We aim to make Azure the best platform for developing Generative AI applications by providing seamless access to cutting-edge Large Language Models (LLMs). We are announcing Models as a Service soon to enable model providers to offer their LLMs on Azure, kicking off with Meta’s Llama 2 family of models. Traditionally, VMs with high-end GPUs meant for hosting frontier LLMs are capable of generating thousands of tokens per second but can be prohibitively expensive for dev-test cycles. MaaS eliminates the need to host models in dedicated VMs, especially for developers who don’t need high throughput during the dev-test phase of their projects. With PayGo inference APIs that are billed based on input and output tokens used, MaaS makes getting started easy and pricing attractive for Generative AI projects. Additionally, Llama 2 models can be fine-tuned with your specific data through hosted fine-tuning  to enhance prediction accuracy for tailored scenarios, allowing even smaller 7B and 13B Llama 2 models to deliver superior performance for your needs at a fraction of the cost of the larger Llama 2-70B model.

 

Getting started with MaaS

If you are new to Azure AI Studio, review this blog to make yourself familiar and create your first project. Open the model catalog in AI Studio. Filter by the Meta collection or click the “View models” button on the MaaS announcement card. Open the Llama-2-70b-chat model. Click on ‘Deploy’ and pick the Paygo deployment option. Subscribe to the offer to access the model and deploy. You will be navigated to the Playground within a few seconds where you can explore the model. Customize the context or inference parameters to tweak the predictions. Click on the “View code” button to find the API, keys, and code snippet to access the model programmatically. You will use this API in LLM tools such as prompt flow, Semantic Kernel, LangChain or any other tools that accept REST API with key based authentication for inference.

 

SwatiGharse_7-1699903837937.png

 

SwatiGharse_8-1699903837954.png

 

Developing LLM apps using MaaS and prompt flow

Once you deploy the Llama 2 model, you can streamline the development of AI apps using this deployed model, via prompt flow. You can now use Llama 2 models in prompt flow using the Open Source LLM Tool. To access this, go to ‘More tools’ and select ‘Open Source LLM Tool’  

 

SwatiGharse_9-1699903837956.png

 

Then configure the tool to use your deployed Llama 2 endpoint. The tool supports both completion and chat api types and you configure additional parameters like temperature and tokens to match your needs. For more details about the tool, refer to prompt flow tool documentation. 

 

SwatiGharse_10-1699903837959.png

 

Customize Llama 2 with hosted fine-tuning

When using generative AI models, developers and data scientists often look to fine-tune the model in order to optimize model performance for specific tasks. While approaches like Retrieval Augmented Generation (RAG) and prompt engineering work by injecting the right information and instructions into your prompt, fine-tuning operates by customizing the large language model itself.

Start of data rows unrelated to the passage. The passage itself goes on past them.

/-! ### One line record -/

@[simp] theorem modLine_pending (f : LineRec → LineRec) : (s.modLine l f).pending = s.pending := rfl
@[simp] theorem modLine_rstLow (f : LineRec → LineRec) : (s.modLine l f).rstLow = s.rstLow := rfl
@[simp] theorem modLine_phase (f : LineRec → LineRec) : (s.modLine l f).phase = s.phase := rfl
@[simp] theorem modLine_items (f : LineRec → LineRec) : (s.modLine l f).items = s.items := rfl
@[simp] theorem modLine_tasks (f : LineRec → LineRec) : (s.modLine l f).tasks = s.tasks := rfl
@[simp] theorem modLine_freeSlots (f : LineRec → LineRec) : (s.modLine l f).freeSlots = s.freeSlots := rfl
@[simp] theorem modLine_frames (f : LineRec → LineRec) : (s.modLine l f).frames = s.frames := rfl
@[simp] theorem modLine_ready (f : LineRec → LineRec) : (s.modLine l f).ready = s.ready := rfl
@[simp] theorem modLine_awaitList (f : LineRec → LineRec) : (s.modLine l f).awaitList = s.awaitList := rfl
@[simp] theorem modLine_inboxes (f : LineRec → LineRec) : (s.modLine l f).inboxes = s.inboxes := rfl
@[simp] theorem modLine_pool (f : LineRec → LineRec) : (s.modLine l f).pool = s.pool := rfl
@[simp] theorem modLine_poolFree (f : LineRec → LineRec) : (s.modLine l f).poolFree = s.poolFree := rfl
@[simp] theorem modLine_jobs (f : LineRec → LineRec) : (s.modLine l f).jobs = s.jobs := rfl
@[simp] theorem modLine_burst (f : LineRec → LineRec) : (s.modLine l f).burst = s.burst := rfl
@[simp] theorem modLine_deferred (f : LineRec → LineRec) : (s.modLine l f).deferred = s.deferred := rfl
@[simp] theorem modLine_backing (f : LineRec → LineRec) : (s.modLine l f).backing = s.backing := rfl
@[simp] theorem modLine_tickCounter (f : LineRec → LineRec) : (s.modLine l f).tickCounter = s.tickCounter := rfl
@[simp] theorem modLine_dividerCount (f : LineRec → LineRec) : (s.modLine l f).dividerCount = s.dividerCount := rfl
@[simp] theorem modLine_deadlines (f : LineRec → LineRec) : (s.modLine l f).deadlines = s.deadlines := rfl
@[simp] theorem modLine_expiring (f : LineRec → LineRec) : (s.modLine l f).expiring = s.expiring := rfl
@[simp] theorem modLine_sink (f : LineRec → LineRec) : (s.modLine l f).sink = s.sink := rfl
@[simp] theorem modLine_unreported (f : LineRec → LineRec) : (s.modLine l f).unreported = s.unreported := rfl
@[simp] theorem modLine_ports (f : LineRec → LineRec) : (s.modLine l f).ports = s.ports := rfl

/-! ### All line records -/

@[simp] theorem mapLines_pending (f : LineRec → LineRec) : (s.mapLines f).pending = s.pending := by simp only [mapLines]
@[simp] theorem mapLines_rstLow (f : LineRec → LineRec) : (s.mapLines f).rstLow = s.rstLow := by simp only [mapLines]
@[simp] theorem mapLines_phase (f : LineRec → LineRec) : (s.mapLines f).phase = s.phase := by simp only [mapLines]
@[simp] theorem mapLines_items (f : LineRec → LineRec) : (s.mapLines f).items = s.items := by simp only [mapLines]
@[simp] theorem mapLines_tasks (f : LineRec → LineRec) : (s.mapLines f).tasks = s.tasks := by simp only [mapLines]
@[simp] theorem mapLines_freeSlots (f : LineRec → LineRec) : (s.mapLines f).freeSlots = s.freeSlots := by simp only [mapLines]
@[simp] theorem mapLines_frames (f : LineRec → LineRec) : (s.mapLines f).frames = s.frames := by simp only [mapLines]
@[simp] theorem mapLines_ready (f : LineRec → LineRec) : (s.mapLines f).ready = s.ready := by simp only [mapLines]
@[simp] theorem mapLines_awaitList (f : LineRec → LineRec) : (s.mapLines f).awaitList = s.awaitList := by simp only [mapLines]
@[simp] theorem mapLines_inboxes (f : LineRec → LineRec) : (s.mapLines f).inboxes = s.inboxes := by simp only [mapLines]
@[simp] theorem mapLines_pool (f : LineRec → LineRec) : (s.mapLines f).pool = s.pool := by simp only [mapLines]
@[simp] theorem mapLines_poolFree (f : LineRec → LineRec) : (s.mapLines f).poolFree = s.poolFree := by simp only [mapLines]
@[simp] theorem mapLines_jobs (f : LineRec → LineRec) : (s.mapLines f).jobs = s.jobs := by simp only [mapLines]
@[simp] theorem mapLines_burst (f : LineRec → LineRec) : (s.mapLines f).burst = s.burst := by simp only [mapLines]
@[simp] theorem mapLines_deferred (f : LineRec → LineRec) : (s.mapLines f).deferred = s.deferred := by simp only [mapLines]
@[simp] theorem mapLines_backing (f : LineRec → LineRec) : (s.mapLines f).backing = s.backing := by simp only [mapLines]
@[simp] theorem mapLines_tickCounter (f : LineRec → LineRec) : (s.mapLines f).tickCounter = s.tickCounter := by simp only [mapLines]
@[simp] theorem mapLines_dividerCount (f : LineRec → LineRec) : (s.mapLines f).dividerCount = s.dividerCount := by simp only [mapLines]
@[simp] theorem mapLines_deadlines (f : LineRec → LineRec) : (s.mapLines f).deadlines = s.deadlines := by simp only [mapLines]
@[simp] theorem mapLines_expiring (f : LineRec → LineRec) : (s.mapLines f).expiring = s.expiring := by simp only [mapLines]
@[simp] theorem mapLines_sink (f : LineRec → LineRec) : (s.mapLines f).sink = s.sink := by simp only [mapLines]
@[simp] theorem mapLines_unreported (f : LineRec → LineRec) : (s.mapLines f).unreported = s.unreported := by simp only [mapLines]
@[simp] theorem mapLines_ports (f : LineRec → LineRec) : (s.mapLines f).ports = s.ports := by simp only [mapLines]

Fine-tuning allows training on more examples than can fit in a prompt, making fine-tuned models work with shorter prompts. This reduces the number of tokens used, driving down costs and reducing latency. Fine-tuning a smaller model with the right training data can potentially result in performance comparable to that of a larger model for your specific task, thus driving cost savings without compromising on quality.

 

 The process of fine-tuning models has traditionally been a technical challenge, requiring hands-on management of GPU resources which can deter adoption. With the hosted fine-tuning capabilities announced in the model catalog, you can get started with easily fine-tuning the Llama 2 models by simply providing your own training data. Hosted fine-tuning is currently supported on Llama 2-7b, Llama 2-13b and Llama 2-70b models. This service adopts a pay-as-you-go approach, ensuring you only pay for the actual training time your fine-tuning requires, as outlined in the Marketplace.

 

SwatiGharse_11-1699903837969.png

 

Once your fine-tuning job completes, you now have a fine-tuned model, that has been customized to work well in your scenario. You can view metrics of your fine-tuned model, to determine if it's good enough for use in your scenario.

 

SwatiGharse_12-1699903837974.png

 

Deploying your fine-tuned model is streamlined with our pay-as-you-go service, mirroring the flexibility of our MaaS feature through inference APIs. Fine-tuned model deployments are billed based on the number of input and output tokens used, in addition to a small hosting charge for hosting the fine-tuned model. Once deployed, you can integrate your fine-tuned model with leading LLM tools like prompt flow, LangChain, and Semantic Kernel, enhancing your AI capabilities effortlessly.

 

SwatiGharse_13-1699903837983.png

 

Building responsibly with content safety

Content safety is at the heart of Microsoft’s approach to enabling Generative AI app developers to build Generative AI responsibly. Inference APIs includes a content filtering system that works alongside scoring the Llama 2 models by running both the prompt and completion through an ensemble of classification models aimed at detecting and preventing the output of harmful content. The content filtering system detects and takes action on specific categories of potentially harmful content in both input prompts and output completions. When the content filtering system detects harmful content, you'll receive either an error on the inference API call if the prompt was deemed inappropriate or the response will be truncated partially or completely with an appropriate message when the output generated is inappropriate. When building your application or system, you'll want to account for these scenarios where the content returned by the inference API is filtered, which might result in content that is incomplete.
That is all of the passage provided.